In occasione della Giornata mondiale per la prevenzione del suicidio, che si celebra oggi 10 settembre 2025, la SINPIA – Società italiana di neuropsichiatria dell’infanzia e dell’adolescenza – richiama l’attenzione su un fenomeno che continua a crescere tra giovani e giovanissimi, troppo spesso circondato da silenzio e stigma.
Secondo i dati dell’Organizzazione mondiale della sanità, ogni anno oltre 700 mila persone nel mondo si tolgono la vita; in Europa i suicidi sono circa 150 mila, quasi 400 al giorno, mentre in Italia si stimano 4 mila casi l’anno. Tra i giovani europei, il suicidio è la prima causa di morte nella fascia 15-29 anni, mentre in Italia occupa il secondo posto dopo gli incidenti stradali.

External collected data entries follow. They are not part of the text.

/-- With no check running and no keystone armed, and no other requester owning the set: SHADOW_WRITE of a word that is no half of a pair stores its implemented bits in the shadow, marks it dirty, makes the requester the owner and leaves the set STAGING (a set that was CHECKED loses its result); no live word but the check's result changes. CLAIM of the idle set, CMT_RELEASE of an empty open set and DISCARD of an open one do what R31 and R33 say: DISCARD reloads every dirty shadow from its live word and changes no live word. Where the spec leaves a point open it is the model's reading: log entries 39, 40. -/
def Obligations.StagingAndClaim : Prop :=
  ∀ (s : State) (r : Requester), Awake s → s.dev.othersSet r = false →
    (∀ (a : Nat) (v : Word) (x : RegDesc) (i l : Nat), inRegs a = true → a % 4 = 0 → s.dev.named a = .shadow x i l →
      s.dev.mayWrite r a = true → s.dev.setLockedKs = false → x.marks.contains .lo = false → x.marks.contains .hi = false →
      Completes (.shadowWrite r a v) s (fun t => t.rdShadow l = stageMask x l v.toNat % 2 ^ 32 ∧ t.reg.dirty = putRising l s.dev.reg.dirty ∧
        t.cmt.owner = some r ∧ t.cmt.state = .staging ∧ t.bus.cause = none ∧ t.mem = s.dev.mem ∧
        (∀ b, b ≠ l → t.rdShadow b = s.dev.rdShadow b) ∧ (∀ b, b ≠ CMT_CHECK_RESULT → t.rd b = s.dev.rd b) ∧
        (s.dev.cmt.state = .checked → t.rd CMT_CHECK_RESULT = 0))) ∧
    (s.dev.mayWrite r CMT_CTRL = true → s.dev.cmt.state = .idle →
      Completes (.cmtClaim r) s (· = ({ s.dev with cmt := { s.dev.cmt with
        owner := some r, lastAccess := s.dev.time.ticks, state := .staging, entered := s.dev.time.ticks } } : Dev).answer 0)) ∧
    (s.dev.mayWrite r CMT_CTRL = true → s.dev.setOpen = true → s.dev.reg.dirty = [] →
      Completes (.cmtRelease r) s (· = (({ s.dev with cmt := { s.dev.cmt with
        state := .idle, owner := none, inSet := 0 } } : Dev).wr CMT_CHECK_RESULT 0).answer 0)) ∧
    (s.dev.mayWrite r CMT_CTRL = true → s.dev.setOpen = true →
      Completes (.cmtDiscard r) s (fun t => t.reg.dirty = [] ∧ t.cmt.state = .idle ∧ t.cmt.owner = none ∧
        t.reg.live = s.dev.reg.live ∧ t.mem = s.dev.mem ∧ (∀ a ∈ s.dev.reg.dirty, t.rdShadow a = s.dev.rd a) ∧
        (∀ a, a ∉ s.dev.reg.dirty → t.rdShadow a = s.dev.rdShadow a)))

/-- CHECK by a requester whom no other owner shuts out takes a STAGING set to CHECKING and keeps the target of that moment; no register changes. CHECK_DONE stores result, step, AT_REQ, address and item of the check, writes LAST_RESULT of the pages in the set, raises event 5, and ends in CHECKED where the result is 0 or 5 and the target was not written meanwhile, else in STAGING, a passing result then cleared. ABORT of an armed or quiescing keystone by the owner or SEC stores cause 1, counts it, raises event 7 and returns to STAGING with every staged word and dirty flag as it was. CLAIM_TIMEOUT, once CMT_CLAIM_TIMEOUT has passed since the owner's last access and the entry into the state, discards the set, stores cause 6, counts it and raises event 7. Where the spec leaves a point open it is the model's reading: log entries 28, 29, 36, 40. -/
def Obligations.CheckAbortAndClaimTimeout : Prop :=
  ∀ (s : State) (r : Requester), Awake s →
    (s.dev.mayWrite r CMT_CTRL = true → s.dev.othersSet r = false → s.dev.cmt.state = .staging →
      Completes (.cmtCheck r) s (· = ({ s.dev with cmt := { s.dev.cmt with
        lastAccess := s.dev.time.ticks, state := .checking, inSet := s.dev.dirtyPages, checkTarget := s.dev.fireTarget,
        targetMoved := false } } : Dev).answer 0)) ∧
    (s.dev.cmt.state = .checking →
      let c := s.dev.check s.dev.cmt.checkTarget
      let pass := (c.result == 0 || c.result == 5) && !s.dev.cmt.targetMoved
      Completes .checkDone s (fun t => t.cmt.state = (if pass then .checked else .staging) ∧
        t.rd CMT_CHECK_RESULT = (if (c.result = 0 ∨ c.result = 5) ∧ s.dev.cmt.targetMoved = true then 0
          else (c.result + 16 * c.step + 256 * b2n c.atReq) % 2 ^ 32) ∧
        t.rd CMT_CHECK_ADDR = c.addr % 2 ^ 32 ∧ t.rd CMT_CHECK_ITEM = c.item % 2 ^ 32 ∧ t.rd CMT_QUIESCE_NEED = c.need % 2 ^ 32 ∧
        (∃ e, t.evq = s.dev.evq ++ [e] ∧ e.event = 5) ∧ (pass = true → t.cmt.inSet = s.dev.cmt.inSet) ∧
        (pass = false → t.cmt.inSet = 0) ∧ t.reg.shadow = s.dev.reg.shadow ∧ t.reg.dirty = s.dev.reg.dirty ∧ t.mem = s.dev.mem)) ∧
    (s.dev.mayWrite r CMT_CTRL = true → (s.dev.othersSet r = false ∨ r.role = .sec) →
      (s.dev.cmt.state = .armed ∨ s.dev.cmt.state = .quiescing) →
      Completes (.cmtAbort r) s (fun t => t.cmt.state = .staging ∧ t.rd CMT_STAT = 16 ∧
        t.rd CMT_ABORT_COUNT = satNat (s.dev.rd CMT_ABORT_COUNT + 1) m32 ∧ (∃ e, t.evq = s.dev.evq ++ [e] ∧ e.event = 7) ∧
        t.cmt.inSet = 0 ∧ t.cmt.draining = 0 ∧ t.qry.drain = [] ∧ t.bus.cause = none ∧
        (r.role = .sec → s.dev.cmt.owner.isSome = true → t.cmt.owner = some r) ∧
        t.reg.shadow = s.dev.reg.shadow ∧ t.reg.dirty = s.dev.reg.dirty ∧ t.mem = s.dev.mem)) ∧
    (s.dev.setOpen = true → s.dev.rd CMT_CLAIM_TIMEOUT ≠ 0 →
      max s.dev.cmt.lastAccess s.dev.cmt.entered + 250000 * s.dev.rd CMT_CLAIM_TIMEOUT ≤ s.dev.time.ticks →
      Completes .claimTimeout s (fun t => t = (((s.dev.discardSet.wr CMT_STAT (16 * 6)).bump CMT_ABORT_COUNT).raise pCMT 2) ∧
        t.cmt.state = .idle ∧ t.cmt.owner = none ∧ t.reg.dirty = []))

Elisa Fazzi, presidente di SINPIA e docente di neuropsichiatria infantile all’Università di Brescia, sottolinea l’importanza di non ignorare i campanelli d’allarme negli adolescenti: tra questi, i comportamenti autolesivi, che pur non sempre legati direttamente a intenti suicidari, possono rappresentare un fattore di rischio significativo, soprattutto se ripetuti e prolungati. Autolesionismo e suicidalità restano fenomeni distinti, ma tra loro esiste una correlazione: chi compie atti autolesivi ha una probabilità quattro volte superiore di tentare il suicidio nel corso della vita.
Le forme più comuni di autolesionismo includono tagli, bruciature e altre lesioni intenzionali, spesso legate a una difficoltà di gestione del dolore emotivo. Si tratta di comportamenti diffusi tra adolescenti e giovani adulti, tanto che, insieme all’ideazione suicidaria, rappresentano tra le principali cause di accesso urgente ai servizi di neuropsichiatria infantile e adolescenziale.
La prevenzione, evidenzia Fazzi, passa dall’investimento nei servizi territoriali e ospedalieri di neuropsichiatria, da tempo sottodimensionati, e dalla costruzione di una cultura del dialogo e dell’ascolto. È essenziale cogliere precocemente i segnali di disagio e intervenire con strumenti terapeutici mirati, evitando che il dolore resti invisibile.
Renato Borgatti, direttore di neuropsichiatria infantile alla Fondazione Mondino IRCCS di Pavia, richiama invece i rischi legati all’impulsività tipica dell’adolescenza, periodo segnato da uno sviluppo asincrono del cervello: il sistema limbico, sede delle emozioni, matura prima della corteccia prefrontale deputata al controllo degli impulsi, aumentando così la vulnerabilità a comportamenti autodistruttivi.
La correlazione tra sofferenza psichica e rischio suicidario è evidente in molte patologie – dalla depressione ai disturbi bipolari, dai disturbi di personalità all’ansia – ma non mancano adolescenti senza diagnosi specifiche che vivono crisi evolutive profonde, in cui la morte appare come unica via d’uscita.
Arianna Terrinoni, neuropsichiatra infantile al Policlinico Umberto I di Roma, segnala come tali comportamenti si manifestino sempre più precocemente, già in età preadolescenziale. La sfida, secondo la specialista, è offrire interventi capaci di rafforzare la tolleranza emotiva, la fiducia in sé e le competenze relazionali, coinvolgendo famiglie, scuole e persino gli spazi digitali.
Il messaggio che arriva dalla comunità scientifica è chiaro: dietro ogni gesto di autolesionismo o pensiero suicidario c’è un bisogno urgente di ascolto. Riconoscerlo in tempo e dare risposte autentiche resta la responsabilità più grande, per garantire a ogni giovane un senso di appartenenza e una prospettiva di futuro.